After several victories, a player may earn the title of "ace". This allows the player to do more damage, as well as gaining the ability to complete more difficult maneuvers.

==Publication history==
Sopwith was designed by David Dyer, and published by Gametime Games, a division of Heritage Models, in 1978. The company went out of business in 1983, but by that time, Sopwith had become a popular play by mail (PBM) game, especially after a British wargamer named Tom Tweedy published a sub-zine within the pages of Chimaera titled Dib Dib Dib that was dedicated to Sopwith as a PBM game. (Tweedy later published Dib Dib Dib as a standalone zine.)

In 1985, David Dyer formed a new company, Gamer, in order to continue to publish Sopwith. In 1987, Gamer published a revised second edition of Sopwith.

==Reception==
In Issue 33 of the British wargaming magazine Perfidious Albion, Charles Vasey and Geoffrey Barnard discussed the game. Vasey commented, "This is a very elegant piece of design work, of interest to anyone working on aircraft games. The plot method is fast, simple and effective. The available maneoeuvres handle the whole matter very well." Barnard agreed, replying, "This game is a masterpiece of simplicity, as it has almost no rules, is great fun and yet contains almost everything anyone but the most die-hard air-fanatic could possibly want from an air war game." Vasey concluded, "An excellent game for playing at a convention." Barnard concluded, "Massive congratulations to the designer ... this one will give hours and hours of good, clean fun."

In Craft, Model, and Hobby Industry Magazine, Rick Mataka noted, "Sopwith is a simple boardgame simulation of tactical aerial combat during WWI ... it can be recommended to beginners."

In Issue 77 of Games and Puzzles, Chris Quinn noted, "The game is best played with all six planes on the board in an Allied versus German scenario." Quinn concluded by giving the game a rating of 4 out of 6, saying, "it's great fun watching the other fellow miscalculate and shoot himself down!"
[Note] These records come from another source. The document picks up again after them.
-- ==== Sys2Proof/Machine/CmpCmds.lean ====
section
/-! DEFINITION. Meanings of comparators, trigger outputs, cross lines and external inputs (R273 to R297). -/

namespace Sys2Proof.Machine

/-! ### Comparators -/

/-- A comparator's source has reached its target (R276, R293). -/
def comparatorFires (n : Fin 16) (s : State) : State :=
  let c := s.cmps[n]
  if ¬ (mainRuns s ∧ c.live) then s
  else match c.reached with
    | some r => if c.source = 4 then timeFires n r s else cmpFires n r s
    | none =>
      if c.source = 4 then
        match timeReach s c with
        | some r => timeFires n r s
        | none => s
      else (interpStep n (now s).toNat s).2

/-- COMPARATOR_FIRE (R276). -/
def execComparatorFire (dt : Nat) (n : Fin 16) (s : State) : Answer := .next (comparatorFires n (advance dt s))

/-- What the source brought about before this tick is carried out before a disarm; in the same tick the disarm wins
(Edges of chapter "Position-domain triggering"). -/
def settleOne (n : Fin 16) (s : State) : State :=
  let c := s.cmps[n]
  match c.reached with
  | some r => if r.tick < s.elapsed then comparatorFires n s else s
  | none => if c.source = 4 then s else interpAll 32 n ((now s).toNat - 1280) s

/-- The combinations that CMP_ARM refuses (R293, R297). -/
def cmpArmBad (s : State) (h : Hamper) : Bool :=
  let p := h.payload
  let source := fld p 1 1
  let qual := fld p 2 1
  let policy := fld p 3 1
  let mode := fld p 4 1
  let grid := bit mode 0
  let pitch := fld p 0x10 8
  let slots := fld p 0x20 4
  let report := bit mode 2
  let owned := match fin? 32 (fld p 5 1) with
    | some q => s.plan.queues[q] == h.fn
    | none => false
  h.tail 56 || decide (2 < qual) || decide (3 < policy) || decide (7 < mode) || (report && !owned) || !zeros p 6 2 ||
  (grid && source != 4 && (decide (pitch < 256) || decide (2 ^ 47 < pitch))) ||
  (grid && source == 4 && (pitch % 5 != 0 || decide (pitch < 1000))) ||
  (source == 4 && (qual != 0 || bit mode 1 || policy == 3)) ||
  (slots != 0 && (!slots.isPowerOfTwo || decide (slots < 4) || decide (4096 < slots) ||
    bufferBad s h.fn (bufferAt p 0x28) || decide ((bufferAt p 0x28).length < 32 * slots))) || !zeros p 0x24 4 ||
  (bufferAt p 0x28).reserved

/-- The comparator that a CMP_ARM request asks for, before its target is written (R281, R297). -/
def cmpOf (old : Cmp) (p : List Byte) : Cmp :=
  let grid := bit (fld p 4 1) 0
  { old with
    source := fld p 1 1
    qual := fld p 2 1
    policy := if fld p 3 1 = 0 then (if grid then 2 else 1) else fld p 3 1
    grid := grid
    interp := bit (fld p 4 1) 1
    report := bit (fld p 4 1) 2
    queue := fld p 5 1
    target := sfld p 8 8
    t0 := sfld p 8 8
    pitch := fld p 0x10 8
    gridCount := fld p 0x18 4
    hysteresis := fld p 0x1C 4
    slots := fld p 0x20 4
    recBase := (bufferAt p 0x28).addr
    recMillpond := (bufferAt p 0x28).millpond
    events := 0, skipped := 0, reached := none, nextTick := none }

/-- CMP_STATE's code of a state (R273). -/
def CmpMode.code : CmpMode → Nat
  | .idle => 0
  | .armed => 1
  | .held => 2
  | .done => 3

/-- CMP_ARM (R279 to R281, R293, R297). -/
def cmpArmBody (s : State) (h : Hamper) : Verdict :=
  let p := h.payload
  match fin? 16 (fld p 0 1) with
  | none => badArg
  | some n =>
    let source := fld p 1 1
    if s.plan.comparators[n] ≠ h.fn then notOwner
    else if (fin? 4 source).any fun ch => (s.pos[ch]).mode == .off then wrongState
    else if decide (4 < source) || cmpArmBad s h then badArg
    else
      let s := match fin? 4 (s.cmps[n]).source with
        | some ch => settleCmps ch (now s).toNat s
        | none => s
      let s := s.modCmp n fun c => cmpOf c p
      let v := cmpValue s s.cmps[n]
      let (a, s) := writeTarget n s
      let s := s.modCmp n fun c => { c with
        nextTick := if ¬ (c.source = 4 ∧ c.grid) then c.nextTick
          else if a.result = 1 then some (s.elapsed + c.pitch / 5)
          else if a.result = 2 ∨ a.result = 3 then some (s.elapsed + ticksUntil s c.target)
          else c.nextTick }
      .ok s (record [(8, (nowNs s).toNat), (8, sval 8 v), (1, a.result), (1, (s.cmps[n]).mode.code),
        (2, min 65535 a.points), (4, 0)])

/-- CMP_ARM (R279). -/
def execCmpArm (dt : Nat) (r : Req) (s : State) : Answer := .next (serve r 0x0310 0 false cmpArmBody (advance dt s))

/-- CMP_DISARM (R273, R297). -/
def cmpDisarmBody (s : State) (h : Hamper) : Verdict :=
  match fin? 16 (fld h.payload 0 1) with
  | none => badArg
  | some n =>
    if s.plan.comparators[n] ≠ h.fn then notOwner
    else if h.tail 4 || !zeros h.payload 1 3 then badArg
    else
      let s := settleOne n s
      let s := s.modCmp n fun c => { c with mode := .idle, reached := none }
      .ok (sweepWaits s) (leBytes 4 (s.cmps[n]).events.toNat)
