/-- A STARTED record of a bank without its outcome (R146). -/
def openRecords (rs : List Record) : List Record :=
  let rec go : List Record → List Record
    | [] => []
    | r :: rest =>
      if r.kind = 1 ∧ ¬ (rest.any fun x => x.step = r.step ∧ x.inst = r.inst ∧ (x.kind = 2 ∨ x.kind = 3)) then
        r :: go rest
      else go rest
  go rs

/-- A STARTED record whose outcome is missing becomes INTERRUPTED rather than FAILED: any of them when power was lost
without a SHUTDOWN, and ST03's whatever the cause (R146). -/
def interrupted (cause : Nat) (b : Bank) : List Record :=
  let loss : Bool := cause == 0x04 && !(b.records.any fun r => r.kind = 0x11)
  (openRecords b.records).filter fun r => loss || r.step == 3

/-- The records that a bank folds to: the outcomes of R146 for STARTED records without one. The Boolean is whether a torn
last record was ignored, and the records that count as FAILED with 0x8005 follow. -/
def foldable (cause : Nat) (b : Bank) : List Record × Bool × List Record :=
  let hasShutdown := b.records.any fun r => r.kind = 0x11
  let loss : Bool := cause == 0x04 && !hasShutdown
  let torn : Bool := loss && (match b.records.getLast? with
    | some r => !r.good
    | none => false)
  let rs := if torn then b.records.dropLast else b.records
  let extra := if loss then [] else (openRecords rs).filter fun r => r.step ≠ 3
  (rs ++ extra.map fun r => { r with kind := 3, cause := 0x8005 }, torn, extra)

/-- The learned state folded from the newest bank, and whether the start takes the fast path (R144 to R146). -/
def foldBank (cause : Nat) (clear : List Nat) (b : Option Bank) : List Learned × Bool × Bool × List Record :=
  match b with
  | none => ([], false, false, [])
  | some b =>
    let (rs, torn, n) := foldable cause b
    let l := rs.foldl foldRecord b.learned
    let l := l.map fun e => if clear.contains e.step then { e with useAlternate := false } else e
    let ok := b.learnedGood && rs.all Record.good && !l.isEmpty && !(rs.any fun r => r.kind = 0x12)
    (if ok then l.take 126 else [], ok, torn, n)

/-! ### Firmware images and slots -/

/-- The header of an image is good for its length (R147, R148). -/
def headerGood (h : List Byte) : Bool :=
  fld h 0 4 == 0x56414C31 && fld h 0xFC 4 == crc32c (h.take 0xFC) && decide (0x100 ≤ fld h 0x1C 4) &&
  decide (fld h 0x1C 4 ≤ 0x200000) && decide (fld h 8 4 + fld h 0xC 4 ≤ fld h 0x1C 4) &&
  decide (fld h 0x10 4 + fld h 0x14 4 ≤ fld h 0x1C 4)

/-- A slot is intact (R148). -/
def intact (image : List Byte) : Bool :=
  headerGood image && decide (fld image 0x1C 4 ≤ image.length) &&
  fld image 0x18 4 == crc32c (slice image 0x100 (fld image 0x1C 4 - 0x100))

/-- Image header and loader section, and the Valtyn section (R155). -/
def loaderBytes (image : List Byte) : List Byte :=
  image.take 0x100 ++ slice image (fld image 8 4) (fld image 0xC 4)
def valtynBytes (image : List Byte) : List Byte := slice image (fld image 0x10 4) (fld image 0x14 4)

/-- A display path goes to BYPASS: the switch closes, and what it showed and awaited is gone (R163, R164, R168). -/
def GPath.shut (x : GPath) : GPath :=
  { x with
    mode := .bypass, bypass := true, trained := false, retraining := false, showing := false, handed := false, input := none
    outs := [], psr := false, boundary := false, stream := none, timing := none, hpdLow := none, deferFrom := none
    deferOver := false, auxWait := none }

/-! ### The step table -/

/-- Budget of a step in ms, primary and alternate (R135). -/
def budget (step route : Nat) : Nat :=
  if route = 1 then
    ([(2, 20), (3, 90), (4, 5), (5, 40), (6, 20), (8, 300), (9, 300), (11, 300), (12, 300), (14, 400)].lookup step).getD 0
  else
    ([(1, 40), (2, 20), (3, 70), (4, 5), (5, 25), (6, 40), (7, 5), (8, 150), (9, 150), (10, 20), (11, 200), (12, 100),
      (13, 40), (14, 60), (15, 250), (16, 5), (17, 10), (18, 5), (19, 5)].lookup step).getD 0

/-- The instance field of steps without one. -/
abbrev noInst : Nat := 0xFF

/-- The steps of the start that has read its record, but for ST19 (R135, R140, R150). ST10 of a path does not run without
surfaces or on a held path. -/
def plannedSteps (s : State) : List (Nat × Nat) :=
  let o := s.start.outing
  let built := o.copy.isNone
  let picture (p : Nat) : List (Nat × Nat) :=
    if built || (s.start.steps.any fun r => r.status == .failed && (r.step == 6 || (r.step == 8 + p && r.inst == p))) then []
    else [(10, p)]
  [(1, noInst), (2, noInst), (3, noInst), (4, noInst), (5, noInst)] ++
  (if built then [] else [(6, noInst)]) ++ [(7, noInst), (8, 0), (9, 1)] ++
  picture 0 ++ picture 1 ++
  (match o.rearPort with
    | some p => [(11, p.val), (12, p.val)] ++ (if built then [] else [(13, 1)])
    | none => []) ++
  [(14, noInst)] ++
  (((List.range 8).filter fun n => o.optionalMask.getLsbD n && o.rearPort != fin? 8 n).map fun n => (15, n)) ++
  (if o.optionalMask.getLsbD 8 then [(16, noInst)] else []) ++
  (if o.optionalMask.getLsbD 9 then [(17, noInst)] else []) ++
  (if o.optionalMask.getLsbD 10 then [(18, noInst)] else [])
In the January 1985 issue of the British game magazine Imagine, Brian Creese commented, "Sopwith is, in many ways, an ideal game. Its rules are simple, and indeed the whole idea is very straightforward, and yet the resulting game is fiendishly difficult. There is also scope for many different styles of play." Creese pointed out that for PBM players, "By post it is an undemanding game. There is no pressure of time forcing you to make decisions, and you can analyse the various possible moves at your leisure." Given the excellence of the game, Creese was surprised that Gametime Games had gone out of business, noting, " It seems slightly astonishing, nevertheless, that a game whose popularity has increased dramatically over the past few years should have been unavailable during all that time."